# Mouse found by FreeBSD, but moused does not recognize type



## tps800 (Jan 21, 2021)

FreeBSD 12-STABLE, FreeBSD 13-CURRENT, FreeBSD 13-ALPHA1, FreeBSD 10-STABLE, FreeBSD 11-STABLE

they all detect my mouse, connected via USB and mapped to /dev/uhid0.
`uhidctl -f /dev/uhid0 -l -a` works as expected showing mouse movements and keypresses.
Attaching moused to /dev/uhid0 moused tells me it cant detect mouse type. The kernel does not create any of the usual mouse related /dev-Entries /dev/psm0, /dev/usm0. The ums(4)-module is loaded at boot time by entry `usm_load="YES"` in /boot/loader.conf.

I am going out of ideas, since uhidctl(8) detects an can work with data provided by /dev/uhid0, but moused(8) can't.

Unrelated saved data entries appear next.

-- ==== Sys2Proof/Machine/Records.lean ====
section
/-! DEFINITION. The records that cross a port: drive status (08 R189), envelope (R190), sweep context (R191), faults (06 R144)
and the setups (08 R174). -/

namespace Sys2Proof.Machine

/-- Whole seconds, rounded up, of a time in tenths (02 R28, 03 R78). -/
def secondsUp (tenths : Nat) : Nat := ceilDiv tenths 10

/-- The remaining lifetime that a live PANEL or CLIMATE entry shows: whole seconds rounded up, and at least 1 s, also
when its timer stands at its end and the lapse has not been taken yet (02 R28, R39). -/
def liveSeconds (tenths : Nat) : Nat := max 1 (secondsUp tenths)

/-- Five bytes of a live demand: source, value, remaining lifetime in seconds (08 R189). -/
def demandItem (src : Source) (value seconds : Nat) : List Byte :=
  byte1 src.code ++ byte2 value ++ byte2 seconds

/-- The live demand list, in authority order (02 R28, 08 R189); a LOCKOUT entry has value and lifetime 0. -/
def Demand.live (m : Demand) : List (List Byte) :=
  (if m.lockout then [demandItem .lockout 0 0] else [])
  ++ (match m.panel with | some h => [demandItem .panel h.value (liveSeconds h.left)] | none => [])
  ++ (match m.climate with | some h => [demandItem .climate h.value (liveSeconds h.left)] | none => [])

/-- The drive status record (08 R189), taken at this moment: a RUNNING drive with its interpolated position (01 R2). -/
def State.driveStatus (s : State) (d : Drive) : List Byte :=
  let r := s.drive d
  let m := r.demand
  byte1 (driveNumber d) ++ byte1 (s.setup d).kind.code ++ byte1 r.motion.state.code ++ byte1 r.motion.direction.code
  ++ byte2 (s.livePosition d) ++ byte1 r.book.knowledge.code ++ byte2 m.target ++ byte1 m.governing.code
  ++ byte2 m.floor ++ byte2 m.ceiling ++ flag1 m.conflict ++ byte1 r.motion.retryCount ++ byte1 r.active.code
  ++ byte1 r.faults.latched.code ++ flag1 m.cap.isSome ++ byte2 ((m.cap.map Held.value).getD 0)
  ++ byte2 (secondsUp ((m.cap.map Held.left).getD 0)) ++ byte1 m.live.length ++ m.live.flatten

/-- A release timer in the envelope record: whole seconds rounded up, FFFFh when idle (08 R190). -/
def releaseItem : Option Nat → List Byte
  | some t => byte2 (secondsUp t)
  | none => byte2 65535

/-- The envelope record, 31 bytes (03 R78, 08 R190). Parts whose presence flag is clear are 0. -/
def Envelope.record (e : Envelope) : List Byte :=
  let o := e.observation
  let dir := o.bind Observation.direction
  let temp := o.bind Observation.temp
  byte1 e.weather.code
  ++ byte1 (bits [o.isSome, dir.isSome, temp.isSome, (o.map Observation.rain).getD false,
                  (o.map Observation.snow).getD false])
  ++ byte1 ((o.map Observation.mast).getD 0) ++ byte2 ((o.map Observation.mean).getD 0)
  ++ byte2 ((o.map Observation.gust).getD 0) ++ byte2 (dir.getD 0) ++ byte2s (temp.getD 0)
  ++ byte2 (if o.isSome then min 65535 (e.age / 10) else 0) ++ byte2 (e.effective.getD 0)
  ++ byte2 (e.computed.windward.getD 0) ++ byte2 (e.computed.leeward.getD 0)
  ++ byte2 e.held.windward ++ byte2 e.held.leeward ++ releaseItem e.release.windward ++ releaseItem e.release.leeward
  ++ byte1 (bits [e.rain, e.snow]) ++ byte2 e.frostFloor ++ byte1 0

/-- The sweep context record, 21 bytes (07 R166, 08 R191). A place or drive that is none is 0. -/
def SweepCtx.record (x : SweepCtx) (c : Context) : List Byte :=
  byte1 (contextNumber c) ++ byte1 x.state.code ++ flag1 x.completion.isSome ++ byte1 (portCode x.owner)
  ++ byte1 x.kind.code ++ byte1 x.group ++ byte1 x.order.code ++ byte2 x.value ++ flag1 x.wait
  ++ byte1 x.condition.code ++ byte2 x.tolerance ++ byte1 x.members.length ++ byte1 (x.nextIndex.getD 0)
  ++ byte1 (x.inHand.getD 0) ++ byte1 x.processed ++ byte1 x.skipped ++ byte1 x.markers.code
  ++ byte1 (x.foundPlace.getD 0) ++ byte1 ((x.foundDrive.map driveNumber).getD 0)

/-- The summary: kind, drive, MULTIPLE (08 R185). -/
def Summary.record (m : Summary) : List Byte :=
  byte1 ((m.kind.map FaultKind.code).getD 0) ++ byte1 ((m.drive.map driveNumber).getD 0) ++ flag1 m.multiple

/-- The fault record of the compartment (06 R144, 08 R174). -/
def State.faultRecord (s : State) : List Byte :=
  s.faults.summary.record ++ byte1 (bits [s.faults.staleActive, s.faults.storeActive])
  ++ byte1 (bits [s.faults.staleLatched, s.faults.storeLatched])
  ++ allDrives.flatMap (fun d =>
      let r := s.drive d
      byte1 r.active.code ++ byte1 r.faults.latched.code ++ byte1 r.faults.tripCount ++ byte1 r.motion.retryCount)

/-- The 18 fields of a drive setup, 2 bytes each (08 R174). -/
def Setup.record (u : Setup) : List Byte := u.fields.flatMap byte2

/-- The 20 fields of the compartment setup, 2 bytes each; frost_start and frost_full signed (08 R174, R181). -/
def Compartment.record (c : Compartment) : List Byte := c.fields.flatMap byte2s

/-- The label and member list of a group, as READ_GROUP sends them (08 R174, R178); group 0 has an empty label. -/
def State.groupRecord (s : State) (g : Nat) : List Byte :=
  let label := if g = 0 then [] else (s.settings.groups[g - 1]?.getD {}).label
  let members := s.groupMembers g
  byte1 label.length ++ label ++ byte1 members.length ++ members.flatMap (fun d => byte1 (driveNumber d))

/-- The effective target and governing source of a drive, the data of a request that names a drive (08 R174). -/
def State.targetRecord (s : State) (d : Drive) : List Byte :=
  byte2 (s.drive d).demand.target ++ byte1 (s.drive d).demand.governing.code

/-- The displacing source as a displacement record names it; FFh if the record is absent (08 R185, 09 R198). -/
def displacerCode : Option Source → Nat
  | some x => x.code
  | none => 255

/-- The kind of a subject's notice (08 R187). -/
def Subject.kind : Subject → Byte
  | .driveState _ => 0xC1#8
  | .displaced _ => 0xC2#8
  | .sweepDone _ => 0xC3#8
  | .envelope => 0xC4#8
  | .faultSummary => 0xC5#8

/-- The payload of a notice, read at the beginning of its transmission (08 R185, 09 R197, R198). A DISPLACED notice on
the CLIMATE port names CLIMATE as the displaced source, on the PANEL port PANEL. -/
def State.noticePayload (s : State) (p : Port) : Subject → List Byte
  | .driveState d => s.driveStatus d
  | .displaced d =>
    let m := (s.drive d).demand
    match p with
    | .climate => byte1 (driveNumber d) ++ byte1 Source.climate.code ++ byte1 (displacerCode m.displacedClimate)
    | .panel | .heat => byte1 (driveNumber d) ++ byte1 Source.panel.code ++ byte1 (displacerCode m.displacedPanel)
  | .sweepDone c => (s.sweep c).record c
  | .envelope => s.envelope.record
  | .faultSummary => s.faults.summary.record

end Sys2Proof.Machine
end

Any mouse type I could provide to moused(8) for some generic USB mouse that would make moused(8) work with /dev/uhid0?
As far as now I tried all given for moused(8) but without any success.


----------



## SirDice (Jan 22, 2021)

You don't need to load ums(4), it's builtin on the GENERIC kernel. The /dev/psm0 device is for PS/2 mice. You don't need to load moused(8), it's automatically loaded for USB mice through devd(8).


----------



## tps800 (Jan 23, 2021)

Yes. Moused is loaded by devd for usb-mice. But normally it is loaded referencing the devd created mouse device: moused is started `moused -p /dev/<whateverdevdcreatedforconnectedmouse> -t auto` `ps` lists this. I've found, after connecting an usb mouse devd starting moused with `moused -p /dev/psm0 -t auto`. `/dev/psm0` definitely not an usb mouse device! Thus I stopped moused, started it manually recognizing moused could not handle data from `/dev/uhid0` created by connecting some usb-mouse.

Seems some problems here:
1. why does devd create `/dev/uhid0`, but start moused with `/dev/psm0`
2. why is moused unable to read data provided by `/dev/uhid0`, while uhidctl is able to decode this data

And last: without `moused_enable="YES"` within `/etc/rc.conf` moused wont start at all. Not even by devd.


----------